> TASK STATEMENT: Go through the entries one line at a time, and gather every line that has the word "Machine".

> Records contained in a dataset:
-- ==== Sys2Proof/Machine/Tamper.lean ====
section
/-! DEFINITION. The tamper controller's other rows, the bus integrity code, the keeper battery, coolant and thermal control, and the tamper and
thermal commands (R521, R523, R526, R533 to R539, R545 to R547). -/

namespace Sys2Proof.Machine

/-! ### Loops and mesh (R521) -/

/-- The kind and index of a net: loops 0 to 3, then mesh nets 0 to 15. -/
def netKind (net : Nat) : Nat × Nat := if net < 4 then (2, net) else (3, net - 4)

/-- What a comparison word makes of the last ones of its net: the new count, and the kind confirmed: three that differ in a row, or one that
differs and two that agree. -/
def wordStep (net w : Nat) (agree : Bool) : Nat × Option Nat :=
  if agree then (if w = 1 then (3, none) else if w = 3 then (0, some 0xC) else (0, none))
  else if w = 1 then (2, none) else if w = 2 then (0, some (netKind net).1) else (1, none)

/-- Confirm what a net shows. -/
def netDetect (net : Nat) (kind : Option Nat) (s : State) : State :=
  match kind with
  | some 0xC => detect 0xC net s
  | some k => detect k (netKind net).2 s
  | none => s

/-- LOOP_WORD_COMPARE: a comparison word of an armed loop or mesh net under main power: the 32 bits that returned, against those of the net's sequence. -/
def execLoopWordCompare (net : Fin 20) (word : Word) (s : State) : Out :=
  if !s.sys.mainPower || !s.armed 0xC net then .next s
  else
    let agree := word.toNat == s.netBits net 32
    let s := netSent net 32 s
    let (w, k) := wordStep net (tget (dflt 0) s.tpr.words net) agree
    let s := (updTpr (fun t => { t with words := tput (dflt 0) t.words net w }) s).wrB Reg.TPR_RAW (8 + net) agree
    .next (netDetect net k s)

/-- KEEPER_LOOP_BURST: a 64-bit burst under keeper power; two differing ones in a row confirm a detection. One that differs before one that agrees,
which holds two words, is an isolated word. -/
def execKeeperLoopBurst (net : Fin 20) (burst : BitVec 64) (s : State) : Out :=
  if s.sys.mainPower || !s.armed 0xC net then .next s
  else
    let agree := burst.toNat == s.netBits net 64
    let s := netSent net 64 s
    let w := tget (dflt 0) s.tpr.bursts net
    let put (v : Nat) (s : State) : State := updTpr (fun t => { t with bursts := tput (dflt 0) t.bursts net v }) s
    if agree then .next (netDetect net (if w = 1 then some 0xC else none) (put 0 s))
    else if w = 1 then .next (netDetect net (some (netKind net).1) (put 0 s))
    else .next (put 1 s)

/-- Whether every loop staged matched within 1 ms and lies within 2 microseconds (R521). -/
def loopsArm (stage : Word) (matched : BitVec 4) (delays : List Nat) : Bool :=
  (List.range 4).all (fun k => !bit stage (16 + k) || (matched.getLsbD k && decide (delays.getD k 0 ≤ 2000)))

/-- TPR_COMMIT_ARM: a keyed write arms the staged switches and loops, whose sequences are seeded; a loop that does not arm, or has no seed because the
random number service has failed, changes no configuration. The SET_TAMPER_CFG that asked for it completes (R521, R546). -/
def execTprCommitArm (ring : Fin 4) (value : Word) (matched : BitVec 4) (delays : Vector (BitVec 11) 4) (s : State) : Out :=
  if ring ≠ 0 then .next (sysRefuse ring Reg.TPR_COMMIT s)
  else if bits value 31 16 ≠ 0x2E71 || !bit value 0 then .next s
  else
    let stage := s.rd Reg.TPR_STAGE
    let cmd := s.tpr.arming.map (·.1)
    let s := updTpr (fun t => { t with arming := none }) s
    let nets := (List.range 4).filter (fun k => bit stage (16 + k))
    if loopsArm stage matched (delays.toList.map (·.toNat)) && (nets == [] || !s.rngFailed) then
      let s := if nets = [] then s else seedNets nets s
      let s := (List.range 4).foldl (fun (s : State) k =>
        if bit stage (16 + k) then (s.wr (Reg.TPR_LOOP_DLY k) (BitVec.ofNat 32 ((delays.toList.map (·.toNat)).getD k 0))).wrB Reg.TPR_RAW (8 + k) true
        else s) s
      let s := (updTpr (fun t => { t with words := tclear t.words (· < 4), bursts := tclear t.bursts (· < 4) }) s).wr Reg.TPR_CFG (stage &&& 0xFFFFF)
      .next (finalReply? cmd 0 s)
    else .next (finalReply? cmd 0x2A02 s)

/-- SET_TAMPER_CFG: switch enables and levels and loop enables, under a device-scope ticket; loops are being armed (R522, R545). -/
def execSetTamperCfg (c : HostCmd) (cfg : Word) (s : State) : Out :=
  .next (hostRun 0x0A11 c [] (withTicket 0x0A11 c devScope true 0x2A01 (fun _ s =>
    if bits cfg 31 20 ≠ 0 then .fail 0x1A01
    else if s.tpr.arming.isSome then .later
    else .wait 0x010D (updTpr (fun t => { t with arming := some (c.ref, cfg) }) (s.wr Reg.TPR_STAGE cfg)))) s)

/-! ### Service windows (R523) -/

/-- Open the service window for named switches. -/
def openWindow (mask minutes : Nat) (s : State) : State :=
  (updTpr (fun t => { t with window := some ⟨mask, s.now + minutes * 60000000000⟩ }) s).wrB Reg.TPR_STATUS 2 true

/-- TPR_COMMIT_WINDOW: a keyed write opens the window for the switches staged. -/
def execTprCommitWindow (ring : Fin 4) (value : Word) (s : State) : Out :=
  if ring ≠ 0 then .next (sysRefuse ring Reg.TPR_COMMIT s)
  else if bits value 31 16 ≠ 0x2E71 || !bit value 1 then .next s
  else
    let m := bits value 15 8
    if m = 0 ∨ 240 < m then .next s else .next (openWindow (s.fld Reg.TPR_STAGE 7 0) m s)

> ANSWER BOX:
-- ==== Sys2Proof/Machine/Tamper.lean ====
namespace Sys2Proof.Machine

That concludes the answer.